What musicians like me learned from the pandemic

18 December 2021

9:00 AM

18 December 2021

9:00 AM

My mother died earlier this year aged 85. She left me her old pianola. These were popular in the 1920s and 1930s before people had records and hi-fis. You would put the rolls on the pianolas and they were cut by the great pianists of the day, from the popular players like Charlie Kunz, as well as the star jazz and rhythm pianists like Fats Waller or Jelly Roll Morton, and also the great concert pianists like Rubinstein. You would simply put the piano roll on and then pedal away.

The old war-damaged pianola had been left to her by her mother — and I learnt in my grandmother’s front room — so the old piano has lasted for three generations. Without that pianola, all the extraordinary things in my life would never have been possible. It seemed somehow meaningful that it came back to me when I was making a record of piano music with friends. A piano is one of the few things you can buy which might still be passed down several generations. It used to be in the 1950s that if you spent more on a fridge it would last you longer, or if you bought a Rolls-Royce it would keep going longer than an old Austin, but nowadays that’s no longer the case: everything is disposable, everything has built-in obsolescence and can be chucked away.

I am quite a positive person. The author and guru John Michell once said to me that some people think that if certain events happen then the future will be wonderful. Others will reflect on how there was once a golden age when everything was perfect. However, he advised me that paradise is now, the moment we are in. That’s always stuck with me and been my attitude — though it has been really tested over the past two years.

The pandemic put a pause on Later with Jools Holland, as we couldn’t have all the crew and artists in the same room. Alison Howe, who produces the show, brilliantly came up with the idea of doing a programme with archive footage and getting one guest in at a time. At first they had to appear via a video link, because we couldn’t be in the same room as them. Blur’s Damon Albarn said to me: ‘It’s great you’re celebrating the archive but the only reason you can look at the archive is because you’ve had all these extraordinary people in a room together and that’s what needs to start happening again.’ For the past few months guests have been coming in, which has been great.
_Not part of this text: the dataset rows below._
/-! ### modPort -/

@[simp] theorem State.modPort_tick (p : Nat) (f : Port → Port) : (s.modPort p f).tick = s.tick := rfl
@[simp] theorem State.modPort_agenda (p : Nat) (f : Port → Port) : (s.modPort p f).agenda = s.agenda := rfl
@[simp] theorem State.modPort_cur (p : Nat) (f : Port → Port) : (s.modPort p f).cur = s.cur := rfl
@[simp] theorem State.modPort_seq (p : Nat) (f : Port → Port) : (s.modPort p f).seq = s.seq := rfl
@[simp] theorem State.modPort_free (p : Nat) (f : Port → Port) : (s.modPort p f).free = s.free := rfl
@[simp] theorem State.modPort_mem (p : Nat) (f : Port → Port) : (s.modPort p f).mem = s.mem := rfl
@[simp] theorem State.modPort_hist (p : Nat) (f : Port → Port) : (s.modPort p f).hist = s.hist := rfl
@[simp] theorem State.modPort_bad (p : Nat) (f : Port → Port) : (s.modPort p f).bad = s.bad := rfl
@[simp] theorem State.modPort_hostMem (p : Nat) (f : Port → Port) : (s.modPort p f).hostMem = s.hostMem := rfl
@[simp] theorem State.modPort_moved (p : Nat) (f : Port → Port) : (s.modPort p f).moved = s.moved := rfl
@[simp] theorem State.modPort_vfGrant (p : Nat) (f : Port → Port) : (s.modPort p f).vfGrant = s.vfGrant := rfl
@[simp] theorem State.modPort_hot (p : Nat) (f : Port → Port) : (s.modPort p f).hot = s.hot := rfl
@[simp] theorem State.modPort_corrected (p : Nat) (f : Port → Port) : (s.modPort p f).corrected = s.corrected := rfl
@[simp] theorem State.modPort_migrations (p : Nat) (f : Port → Port) : (s.modPort p f).migrations = s.migrations := rfl
@[simp] theorem State.modPort_sets (p : Nat) (f : Port → Port) : (s.modPort p f).sets = s.sets := rfl
@[simp] theorem State.modPort_pubs (p : Nat) (f : Port → Port) : (s.modPort p f).pubs = s.pubs := rfl
@[simp] theorem State.modPort_pubPt (p : Nat) (f : Port → Port) : (s.modPort p f).pubPt = s.pubPt := rfl
@[simp] theorem State.modPort_views (p : Nat) (f : Port → Port) : (s.modPort p f).views = s.views := rfl
@[simp] theorem State.modPort_launches (p : Nat) (f : Port → Port) : (s.modPort p f).launches = s.launches := rfl
@[simp] theorem State.modPort_blocks (p : Nat) (f : Port → Port) : (s.modPort p f).blocks = s.blocks := rfl
@[simp] theorem State.modPort_waves (p : Nat) (f : Port → Port) : (s.modPort p f).waves = s.waves := rfl
@[simp] theorem State.modPort_copy (p : Nat) (f : Port → Port) : (s.modPort p f).copy = s.copy := rfl
@[simp] theorem State.modPort_engineLast (p : Nat) (f : Port → Port) : (s.modPort p f).engineLast = s.engineLast := rfl
@[simp] theorem State.modPort_bslots (p : Nat) (f : Port → Port) : (s.modPort p f).bslots = s.bslots := rfl
@[simp] theorem State.modPort_sweeps (p : Nat) (f : Port → Port) : (s.modPort p f).sweeps = s.sweeps := rfl
@[simp] theorem State.modPort_claims (p : Nat) (f : Port → Port) : (s.modPort p f).claims = s.claims := rfl
@[simp] theorem State.modPort_hands (p : Nat) (f : Port → Port) : (s.modPort p f).hands = s.hands := rfl
@[simp] theorem State.modPort_parts (p : Nat) (f : Port → Port) : (s.modPort p f).parts = s.parts := rfl
@[simp] theorem State.modPort_clusters (p : Nat) (f : Port → Port) : (s.modPort p f).clusters = s.clusters := rfl
@[simp] theorem State.modPort_feats (p : Nat) (f : Port → Port) : (s.modPort p f).feats = s.feats := rfl
@[simp] theorem State.modPort_lostQuads (p : Nat) (f : Port → Port) : (s.modPort p f).lostQuads = s.lostQuads := rfl
@[simp] theorem State.modPort_routes (p : Nat) (f : Port → Port) : (s.modPort p f).routes = s.routes := rfl
@[simp] theorem State.modPort_rtindex (p : Nat) (f : Port → Port) : (s.modPort p f).rtindex = s.rtindex := rfl
@[simp] theorem State.modPort_flitTags (p : Nat) (f : Port → Port) : (s.modPort p f).flitTags = s.flitTags := rfl
@[simp] theorem State.modPort_farReds (p : Nat) (f : Port → Port) : (s.modPort p f).farReds = s.farReds := rfl
@[simp] theorem State.modPort_latches (p : Nat) (f : Port → Port) : (s.modPort p f).latches = s.latches := rfl
@[simp] theorem State.modPort_served (p : Nat) (f : Port → Port) : (s.modPort p f).served = s.served := rfl
@[simp] theorem State.modPort_gen (p : Nat) (f : Port → Port) : (s.modPort p f).gen = s.gen := rfl
@[simp] theorem State.modPort_house (p : Nat) (f : Port → Port) : (s.modPort p f).house = s.house := rfl
@[simp] theorem State.modPort_lastSerial (p : Nat) (f : Port → Port) : (s.modPort p f).lastSerial = s.lastSerial := rfl
@[simp] theorem State.modPort_grantStat (p : Nat) (f : Port → Port) : (s.modPort p f).grantStat = s.grantStat := rfl
@[simp] theorem State.modPort_grants (p : Nat) (f : Port → Port) : (s.modPort p f).grants = s.grants := rfl
@[simp] theorem State.modPort_grantRegs (p : Nat) (f : Port → Port) : (s.modPort p f).grantRegs = s.grantRegs := rfl
@[simp] theorem State.modPort_transport (p : Nat) (f : Port → Port) : (s.modPort p f).transport = s.transport := rfl
@[simp] theorem State.modPort_selfTest (p : Nat) (f : Port → Port) : (s.modPort p f).selfTest = s.selfTest := rfl
@[simp] theorem State.modPort_powerUps (p : Nat) (f : Port → Port) : (s.modPort p f).powerUps = s.powerUps := rfl
@[simp] theorem State.modPort_droop (p : Nat) (f : Port → Port) : (s.modPort p f).droop = s.droop := rfl
@[simp] theorem State.modPort_beyond (p : Nat) (f : Port → Port) : (s.modPort p f).beyond = s.beyond := rfl
@[simp] theorem State.modPort_refClock (p : Nat) (f : Port → Port) : (s.modPort p f).refClock = s.refClock := rfl
@[simp] theorem State.modPort_mgmt (p : Nat) (f : Port → Port) : (s.modPort p f).mgmt = s.mgmt := rfl
@[simp] theorem State.modPort_attest (p : Nat) (f : Port → Port) : (s.modPort p f).attest = s.attest := rfl
@[simp] theorem State.modPort_hostReads (p : Nat) (f : Port → Port) : (s.modPort p f).hostReads = s.hostReads := rfl
@[simp] theorem State.modPort_turns (p : Nat) (f : Port → Port) : (s.modPort p f).turns = s.turns := rfl
@[simp] theorem State.modPort_lastServed (p : Nat) (f : Port → Port) : (s.modPort p f).lastServed = s.lastServed := rfl
@[simp] theorem State.modPort_selfRecord (p : Nat) (f : Port → Port) : (s.modPort p f).selfRecord = s.selfRecord := rfl
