-- ==== Sys2Proof/Laws/Memory.lean ====
section
/-! SUPPORT. Every memory operation keeps the canonical form; the claim table stays sorted; the state after reset has both. -/

namespace Sys2Proof.Machine

theorem wf_tset {m : List Host.Cell} (a : Nat) (x : Byte) (h : Memory.wf m = true) : Memory.wf (tset 0 m a x) = true := tcanon_tset a x h
theorem wf_tputs {m : List Host.Cell} (a : Nat) (xs : List Byte) (h : Memory.wf m = true) : Memory.wf (tputs 0 m a xs) = true := by
  induction xs generalizing m a with
  | nil => exact h
  | cons x xs ih => exact ih _ (wf_tset a x h)

/-- Reports to the management path change nothing else. -/
theorem tellUnits_mem (us : List Nat) (s : State) : (us.foldl tellUnit s).mem = s.mem := by
  induction us generalizing s with
  | nil => rfl
  | cons u us ih =>
    refine (ih (tellUnit s u)).trans ?_
    simp only [tellUnit, report]
    split <;> rfl

theorem wf_copyLine {s : State} (g : Migration) (line : Nat) (h : Memory.wf s.mem = true) : Memory.wf (copyLine s g line).mem = true := by
  simp only [copyLine, tellUnits_mem]
  exact wf_tputs _ _ h

theorem wf_writeByte {s : State} (loc : Nat) (x : Byte) (h : Memory.wf s.mem = true) : Memory.wf (writeByte s loc x).mem = true := by
  simp only [writeByte]
  split
  · exact wf_copyLine (s := { s with mem := tset 0 s.mem (redir s loc) x }) _ _ (wf_tset _ _ h)
  · exact wf_tset _ _ h

theorem wf_writeBytes {s : State} (bs : List (Nat × Byte)) (h : Memory.wf s.mem = true) : Memory.wf (writeBytes s bs).mem = true := by
  induction bs generalizing s with
  | nil => exact h
  | cons b bs ih => exact ih (s := writeByte s b.1 b.2) (wf_writeByte _ _ h)

theorem wf_homeWrite {s : State} (bs : List (Nat × Byte)) (h : Memory.wf s.mem = true) : Memory.wf (homeWrite s bs).mem = true :=
  wf_writeBytes bs h

/-- A migration's last step renames places and moves no byte. -/
theorem switchPage_mem (s : State) (g : Migration) : (switchPage s g).mem = s.mem := by
  simp only [switchPage, swapPlaces]
  split <;> rfl

theorem wf_migrateWhole {s : State} (g : Migration) (h : Memory.wf s.mem = true) : Memory.wf (migrateWhole s g).mem = true := by
  have lines : ∀ (is : List Nat) (s : State), Memory.wf s.mem = true →
      Memory.wf (is.foldl (fun s i => copyLine s g i) s).mem = true := by
    intro is
    induction is with
    | nil => exact fun _ h => h
    | cons i is ih => exact fun s h => ih _ (wf_copyLine g i h)
  rw [migrateWhole, switchPage_mem]
  exact lines _ _ h

theorem wf_hostPut {s : State} (a : Nat) (bs : List Byte) (h : Memory.wf s.hostMem = true) : Memory.wf (hostPut s a bs).hostMem = true :=
  wf_tputs _ _ h

theorem wf_placeProgram {s : State} (bs : List Byte) (h : Memory.wf s.mem = true) : Memory.wf (placeProgram s bs).mem = true := wf_tputs _ _ h

/-- A line's copy changes memory, the migration's bitmap and the reports, nothing else. -/
theorem copyLine_rest (s : State) (g : Migration) (line : Nat) :
    { copyLine s g line with mem := s.mem, migrations := s.migrations, mgmt := s.mgmt } = s := by
  have tell : ∀ (us : List Nat) (t : State),
      { us.foldl tellUnit t with mem := s.mem, migrations := s.migrations, mgmt := s.mgmt } = { t with mem := s.mem, migrations := s.migrations, mgmt := s.mgmt } := by
    intro us
    induction us with
    | nil => exact fun _ => rfl
    | cons u us ih =>
      intro t
      refine (ih (tellUnit t u)).trans ?_
      simp only [tellUnit, report]
      split <;> rfl
  simp only [copyLine, tell]

/-- Device-memory writes touch neither the host's memory nor the claim table. -/
theorem writeByte_rest (s : State) (loc : Nat) (x : Byte) :
    { writeByte s loc x with mem := s.mem, migrations := s.migrations, mgmt := s.mgmt } = s := by
  simp only [writeByte]
  split
  · exact congrArg (fun t : State => { t with mem := s.mem }) (copyLine_rest { s with mem := tset 0 s.mem (redir s loc) x } _ _)
  · rfl

theorem sorted_setClaim {s : State} (e : Nat) (c : Claim) (h : tsorted s.claims = true) : tsorted (s.setClaim e c).claims = true := by
  simp only [State.setClaim, tset]
  split
  · exact tsorted_tdel _ h
  · exact tsorted_tput _ _ h

/-- What leaves the three tables alone keeps the invariant. -/
theorem inv_congr {s t : State} (h : Inv s) (hm : t.mem = s.mem) (hh : t.hostMem = s.hostMem) (hc : t.claims = s.claims) : Inv t := by
  unfold Inv at *; rw [hm, hh, hc]; exact h

theorem reset_wf : Memory.wf State.reset.mem = true ∧ Memory.wf State.reset.hostMem = true := ⟨rfl, rfl⟩
theorem reset_inv : Inv State.reset := ⟨rfl, rfl, rfl⟩

end Sys2Proof.Machine
end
Now, we’ve got the Hootenanny to look forward to.

I recently went to the Queen’s Gallery to look at the royal collection. There are some lovely Flemish drawings. It isn’t too big a museum, so I could walk around without it feeling like it was a day’s work. I sketch a little bit but not very well. I especially like looking at landscape paintings as they take you to a different world with the transient atmosphere of sky, trees and fields. I look at paintings more than I look at the television.
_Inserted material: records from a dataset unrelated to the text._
theorem answered_ldhAnswered {x : Wave} {q : Req} {y : Pend} (h : x.pend.filter (fun p => p.tag == q.tag) = [y]) (k : Nat) {addrs : List Nat}
    (hn : addrs.Nodup) {ty : Ty} (hlen : addrs.length = ty.size) (dk : Bool) (dst : Nat) (data : Option (List (Option Byte))) (t : Tab Byte) :
    answered { x with reqs := x.reqs.eraseIdx k } (x.ldhAnswered k q addrs ty dk dst data t) q.tag
      { y with writes := y.writes ++ (if data = none then [] else
                 typeWrites ty dk dst q.lane (ofLeBytes (addrs.zipIdx.map (fun p => hostGives t data p.2 p.1)))),
               bad := if data = none then y.bad ++ [(q.lane, q.addr)] else y.bad } := by
  have h0 : answered { x with reqs := x.reqs.eraseIdx k } { x with reqs := x.reqs.eraseIdx k } q.tag y := ⟨rfl, fun _ hp _ => hp, h⟩
  rw [Wave.ldhAnswered, map_hostAfter t data hlen hn]
  cases data with
  | none =>
    have ha := h0.modPend (f := Pend.failed q.lane q.addr) (fun _ => rfl)
    simpa [Wave.lanesAnswer, pendBad_eq, Pend.failed] using ha
  | some bs =>
    have ha := h0.modPend (f := Pend.more (typeWrites ty dk dst q.lane
      (ofLeBytes (addrs.zipIdx.map (fun p => hostGives t (some bs) p.2 p.1)))) false) (fun _ => rfl)
    simpa [Wave.lanesAnswer, pendWrite_eq, Pend.more] using ha

theorem exec_ldhCompletion {s : State} {id : WaveId} {x : Wave} {b : Block} {k : Nat} {q : Req} {addrs : List Nat} {ty : Ty} {dk : Bool} {dst : Nat}
    (hw : s.wave id = some x) (hb : s.block id.serial id.block = some b) (hq : x.reqs[k]? = some q) (hk : q.kind = .ldh addrs ty dk dst)
    (data : Option (List (Option Byte))) :
    let mem := hostAfter s.hostMem addrs data ty.size
    let w := x.ldhAnswered k q addrs ty dk dst data s.hostMem
    exec (.ldhCompletion id k data) s = .next (
      if w.reqs.any (fun p => p.tag == q.tag) then { s with hostMem := mem }.setWave id w
      else if (w.badLanes q.tag).isEmpty then { s with hostMem := mem }.setWave id (w.pendWrite q.tag [] true)
      else addTrap ({ s with hostMem := mem }.setWave id w) id.serial (hostTrap id w b.core q.pc dk (w.badLanes q.tag))) := by
  intro mem w
  have he : exec (.ldhCompletion id k data) s = execLdhCompletion id k data s := rfl
  rw [he, apply_ite Host.Outcome.next, apply_ite Host.Outcome.next]
  simp only [execLdhCompletion, hw, hb, hq, hk]
  rfl
end Sys2Proof.Machine
end

section
/-! PROOF. Results land (R54, R56, R118, R185, R195, R200). -/

namespace Sys2Proof.Machine

theorem exists_of_forall₂ {α β : Type} {R : α → β → Prop} {xs : List α} {ys : List β} (h : List.Forall₂ R xs ys) {i : Nat} {a : α}
    (ha : xs[i]? = some a) : ∃ b, ys[i]? = some b ∧ R a b := by
  obtain ⟨hi, rfl⟩ := List.getElem?_eq_some_iff.mp ha
  obtain ⟨hlen, hget⟩ := List.forall₂_iff_get.mp h
  exact ⟨ys[i], List.getElem?_eq_getElem (hlen ▸ hi), hget i hi (hlen ▸ hi)⟩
One of my other pleasures is building model towns in my railway layout. If I’m on tour, I’ll pick up the odd thing for my collection. When we were in Germany, for instance, we went to this wonderful restaurant called ‘Fuck’. It was the most delicious food, we had a really fantastic lunch. Of course, it is very childish to find something like that so amusing, but regardless I took a few of their cards and have made a miniature Restaurant Fuck in my town layout. Creating miniature cityscapes and landscapes gives me the chance to listen to music properly without interruption. It’s my Zen. Some people go to their garages, some people might read a book, and I’ll probably do that sometimes as well, but making little model towns is my favourite different world to escape to where different problems need to be solved.

Because musicians couldn’t tour during the pandemic, it opened one or two doors that wouldn’t have normally been open, and we’ve had some real greats contributing to my latest record from afar. One of the people we approached was the Chinese classical pianist Lang Lang. The worlds we come from are completely different, but the technology meant he could go into his studio in Shanghai, record his part, and send it over. One of the tracks on the record is called ‘Morris Dance’, named after my border terrier, Morris, who dances when I play this boogie piece in the house.

Before Covid, musicians wanted to be in the same room. But the pandemic — awful as it was — made artists also realise that they wanted to work not just for money but because it is our nourishment. When we got the piece back from Lang Lang, I was really moved because I was just so pleased that we managed to make it work. Hearing his touch and my touch together: they are the complete opposites, but they were made for one another.

Last Christmas we couldn’t have anyone over. But I’m looking forward to this year’s, as I welcomed my first grandchild a few months ago. So this Christmas I’ll probably play chequebook grandpa and shower him on the day with lots of posh gifts, like fine cognac, first-growth clarets and Cuban cigars.